Contracts will go toward small molecule, peptide, protein, and cell-based therapies.

The U.S. Department of Health and Human Services’ Biomedical Advanced Research and Development Authority (BARDA) has awarded separate contracts totalling $56.3 million to four companies and one academic institution to support the development of five potential drugs for treating acute radiation syndrome.

The authority states that while such drugs will primarily be developed for the treatment of bone marrow, gastrointestinal, lung, and skin injury caused by radiation, they may also have utility in the treatment of thermal burns resulting from a nuclear detonation, and clinical applications in the treatment of side effects resulting from radio- and chemotherapies for cancer.

The award recipients are Neumedicines, RxBio, the University of Arkansas for Medical Sciences, Araim Pharmaceuticals, and Cellerant Therapeutics.

The $17 million 18-month contract awarded to Neumedicines will be used toward evaluating the safety and efficacy of the firm’s recombinant human interleukin-12 (rhuIL-12) candidate HemaMax™ and further developing manufacturing process for the drug. Under a 2008 BARDA contract, Neumedicines has already conducted proof-of-concept studies with HemaMax, which demonstrated that treatment reduces bone marrow damage caused by damaging radiation. The firm says additional financing over the next 3.5 years may also be available through milestone-based options to be exercised by BARDA, which could potentially bring the total value of the award to some $273 million.

In June the company began dosing healthy volunteers with HemaMax in a first-in-human Phase I study to evaluate the safety, tolerability, and pharmacokinetics of HemaMax for the treatment of hematopoietic syndrome of acute radiation syndrome (HSARS). The safety study will be followed by several larger safety studies in healthy human volunteers, prior to submission of a HemaMax BLA to the FDA, which is projected by 2016. HemaMax is also being developed for reducing the side effects of radiation or chemotherapy in cancer patients, and a Phase I clinical trial for the prevention of chemotherapy-induced thrombocytopenia (CIT) in patients with solid tumors is expected to begin in the first half of 2012.

RxBio has been awarded a two-year, $15 million contract to study the efficacy of RxBio’s lead compound Rx100, a small molecule analog of an endogenous, prosurvival molecule, and also to support process development for manufacturing. Earlier this month the firm reported data demonstrating that Rx100 protects against lethal, whole-body radiation when administered before, during, or up to 72 hours after exposure.  

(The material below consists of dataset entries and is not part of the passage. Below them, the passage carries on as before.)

-- ==== Sys2Proof/Machine/StateDev.lean ====
section
/-! DEFINITION. The state of the device as a whole that no chapter's engine owns: the sampling of CAL_EN and a time setting on its way
(chapters 3 and 9). -/

namespace Sys2Proof.Machine

/-- An accepted time setting (R261): K, its kind (0 none, 1 slew, 2 step), and TIME48 at K. -/
structure TimeSetting where
  k    : Nat
  kind : Nat
  val  : Nat
  deriving DecidableEq, Repr

/-- Device-level state. -/
structure Dev where
  calRun : Nat := 0                     -- equal samples of CAL_EN in a row (R94)
  tset   : Option TimeSetting := none
  rtcTime : Nat := 0                    -- RTC_TIME and RTC_FN (R401)
  rtcFn  : Nat := 0
  deriving DecidableEq, Repr

end Sys2Proof.Machine
end

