-- ==== Sys2Proof/Machine/Crossing.lean ====
section
/-! DEFINITION. Zero crossings, the tracking loop, lock and the window timer of one voltage channel (R110, R135 to R140). -/

namespace Sys2Proof.Machine

/-- 2^22: taps in a second, the numerator of f_t (R137). -/
def tapsPerS : Int := 4194304

/-- The nominal frequency of the band in effect (R139). -/
def nominalHz (s : State) : Nat := if s.live K.pqBandInEffect = 2 then 60 else 50

/-- Cycles in a 10/12-cycle window (R139). -/
def winCycles (s : State) : Nat := if s.live K.pqBandInEffect = 2 then 12 else 10

/-- Samples of the first timed window after an opening crossing (R110). -/
def timerFirst (hz : Nat) : Nat := if hz = 60 then 205 else 246

/-- Samples of the further timed windows (R110). -/
def timerNext (hz : Nat) : Nat := if hz = 60 then 137 else 164

/-- f_t of a period P in taps × 2^16, in µHz (R137, Table 5.1). -/
def ftMicro (p : Nat) : Nat := (odiv (tapsPerS * 65536 * 1000000) p).toNat

/-- f_t lies in 40 to 70 Hz (R138). -/
def ftInBand (p : Nat) : Bool := decide (p * 40 ≤ 4194304 * 65536) && decide (4194304 * 65536 ≤ p * 70)

/-- What a sample does to the windows of its reference. -/
structure ZOp where
  join : Bool := true                -- the sample lies on the old side: it belongs to the window in progress
  close : Option HalfEnd := none     -- an accepted crossing ended the window before this sample's run
  cut  : Option HalfEnd := none      -- the timer ends the window with this sample
  pos  : Option Int := none          -- an accepted positive crossing
  rej  : Bool := false               -- a candidate was rejected
  lost : Option Nat := none          -- lock was lost, with the last P
  lock : Bool := false               -- lock was gained
  deriving DecidableEq, Repr

/-- A candidate is acceptable (R136): far enough after the last accepted crossing, and near its prediction while LOCKED.
(DEDUCED, log 37) -/
def zcAccept (z : Zc) (zc : Int) : Bool :=
  match z.lastZc with
  | none => true
  | some l =>
    if z.locked then
      decide ((z.p : Int) ≤ 5 * (zc - l) * 65536) && decide (10 * mag (2 * 65536 * (zc - l) - z.p) ≤ z.p)
    else decide (60 * 256 ≤ zc - l)

/-- The crossings toward lock after one more: signs alternate and every interval corresponds to 40–70 Hz (R138). -/
def lockRun (run : List (Bool × Int)) (pos : Bool) (zc : Int) : List (Bool × Int) :=
  match run with
  | (sg, l) :: _ =>
    if sg ≠ pos ∧ tapsPerS ≤ 140 * (zc - l) ∧ 80 * (zc - l) ≤ tapsPerS then ((pos, zc) :: run).take 8 else [(pos, zc)]
  | [] => [(pos, zc)]

/-- The mean full-cycle interval of eight crossings, newest first, in taps × 2^16: the seed of P (R138). -/
def lockSeed (run : List (Bool × Int)) : Nat :=
  let c := fun i => (run.getD i (false, 0)).2
  (odiv ((c 0 + c 1 - c 6 - c 7) * 65536) 6).toNat

/-- The tracking loop takes an accepted crossing (R137): `P + (D − P)/8` with D since the last crossing of the same sign. -/
def trackStep (z : Zc) (pos : Bool) (zc : Int) : Nat :=
  match (if pos then z.lastPos else z.lastNeg) with
  | some l => ((z.p : Int) + odiv ((zc - l) * 65536 - z.p) 8).toNat
  | none => z.p

/-- An accepted crossing at instant `zc`, after the last old-side sample `m0` (R136 to R138). (DEDUCED, log 37) -/
def zcTake (tm1 m0 : Nat) (pos : Bool) (zc : Int) (z : Zc) : Zc × ZOp :=
  let p := if z.locked then trackStep z pos zc else z.p
  let run := lockRun z.run pos zc
  let gain := !z.locked && decide (run.length = 8)
  let p := if gain then lockSeed run else p
  let out := z.locked && !ftInBand p
  let z' := { z with
    lastZc := some zc, lastPos := if pos then some zc else z.lastPos, lastNeg := if pos then z.lastNeg else some zc,
    run := if out then [] else run, locked := (z.locked || gain) && !out, p := p, closeAt := m0 + tm1, timed := false }
  (z', { close := some ⟨false, m0, zc, z'.locked, out⟩, pos := if pos then some zc else none, lost := if out then some p else none,
         lock := gain })

/-- The timer ends the window with sample `m` (R110); a LOCKED channel loses its lock (R138). (DEDUCED, log 37) -/
def zcTimer (tm2 : Nat) (u : Int) (m : Nat) (z : Zc) (o : ZOp) : Zc × ZOp :=
  ({ z with closeAt := m + tm2, timed := true, locked := false, run := if z.locked then [] else z.run },
   { o with cut := some ⟨true, m, 256 * ((m : Int) - 7) - u, false, z.locked⟩, lost := if z.locked then some z.p else o.lost })

/-- Sample `m` of value `x` passes the detector; `u` is the effective delay of the channel (R135). -/
def zcSample (hz : Nat) (u : Int) (m : Nat) (x : Int) (z : Zc) : Zc × ZOp :=
  let z := if z.closeAt = 0 then { z with closeAt := m - 1 + timerFirst hz } else z
  let up := decide (one47 ≤ 200 * x)
  let dn := decide (200 * x ≤ -one47)
  let newB := match z.newB, z.old with | none, some _ => some x | b, _ => b
  let cand := (z.side = 2 && up) || (z.side = 1 && dn)
  let (z, o) :=
    if cand then
      let pos := up
      let z' := { z with side := if up then 1 else 2, old := some (m, x), newB := none }
      match z.old, newB with
      | some (m0, a), some b =>
        let zc := 256 * ((m0 : Int) - 8) + rdiv (256 * mag a) (max 1 (mag (b - a))) - u
        if zcAccept z zc then zcTake (timerFirst hz) m0 pos zc z' else (z', { rej := true })
      | _, _ => (z', {})
    else
      let side := if z.side = 0 then (if up then 1 else if dn then 2 else 0) else z.side
      let onOld := decide (side = 0) || (decide (side = 2) && decide (x < 0)) || (decide (side = 1) && decide (0 < x))
      if onOld then ({ z with side := side, old := if side = 0 then none else some (m, x), newB := none }, {})
      else ({ z with side := side, newB := newB }, { join := false })
  if o.close = none ∧ z.closeAt ≤ m then zcTimer (timerNext hz) u m z o else (z, o)

/-- The samples of a frame pass the detector, one after another from index `m`. -/
def zcFrame (hz : Nat) (u : Int) : Nat → List Int → Zc → Zc × List ZOp
  | _, [], z => (z, [])
  | m, x :: xs, z =>
    let (z, o) := zcSample hz u m x z
    let (z, os) := zcFrame hz u (m + 1) xs z
    (z, o :: os)

/-- The crossing among the samples after a frame, from index `m` on, that ends a window with a sample before `lim` (R109): every sample
up to it lies past zero. (DEDUCED, log 38) -/
def zcAhead (hz : Nat) (u : Int) (lim : Nat) : Nat → List Int → Zc → Option HalfEnd
  | _, [], _ => none
  | m, x :: xs, z =>
    let (z, o) := zcSample hz u m x z
    match o.close with
    | some e => if e.last < lim then some e else none
    | none => if o.join || o.cut.isSome then none else zcAhead hz u lim (m + 1) xs z

/-- The crossing that has ended its window already, with a sample before `lim`, ends no window again. (DEDUCED, log 38) -/
def zcSettled (lim : Nat) : List ZOp → List ZOp
  | [] => []
  | o :: os =>
    match o.close with
    | some e => if e.last < lim then { o with close := none } :: os else o :: os
    | none => o :: zcSettled lim os

/-- The angle of a channel relative to the reference, from their last positive crossings (R140). -/
def angleOf (zcR zcV : Int) (p : Nat) : Nat :=
  if p = 0 then 0 else ((rdiv (65536 * (((zcR - zcV) * 65536) % (p : Int))) p).toNat) % 65536

end Sys2Proof.Machine
end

The two-year, $4.5 million contract awarded to the University of Arkansas for Medical Sciences (UAMS) support evaluation of the Novartis drug pasireotide (SOM230) for the treatment of radiation-induced gastrointestinal injury. UAMS’ development of the somatostatin analogue is being conducted under an agreement with Novartis, which originally targeted pasireotide for the treatment of Cushing disease. As part of the BARDA contract, the UAMS researchers will generate the data needed for Novartis to submit an NDA for approval of the drug for treating gastrointestinal injuries from radiation exposure. SOM230 appears to protect the intestine by reducing pancreatic secretions that exacerbate intestinal inflammation.

Araim Pharmaceuticals’ two-year, $3.1 million BARDA contract will fund studies with the clinical-stage candidate ARA 290, to evaluate whether the short peptide-based drug improves overall survival following administration 24 hours or more after exposure to high doses of ionizing radiation. ARA 290 is designed to mimic the three-dimensional structure of the tissue protective region of an endogenous protein that Araim says has several biological functions, one of which is to interact with a tissue-protective receptor, shutting down the local inflammatory reaction. ARA 290 is already in clinical development for reducing neuropathic pain in patients with critical limb ischemia, diabetes, or sarcoidosis, and for patients with rheumatoid arthritis. The drug’s cognitive effects are separately being evaluated in normal volunteers, with a view to further development as a treatment of depression.  

Cellerant Therapeutics’ $16.7 million contract follows on from a 2010 BARDA award, and will support continued development of CLT-008, a myeloid progenitor cell-based therapy for the treatment of neutropenia caused by exposure to high levels of ionizing radiation. CLT-008 contains only early-to-late-stage myeloid progenitor cells, and not the mature T cells that can cause immune reactions, and so will not require immune system matching, the firm claims. Animal models have demonstrated the treatment can effectively prevent lethal bacterial and fungal infections after radiation exposure. The product is also being developed for use in patients with blood disorders, and those receiving bone marrow or cord blood transplants.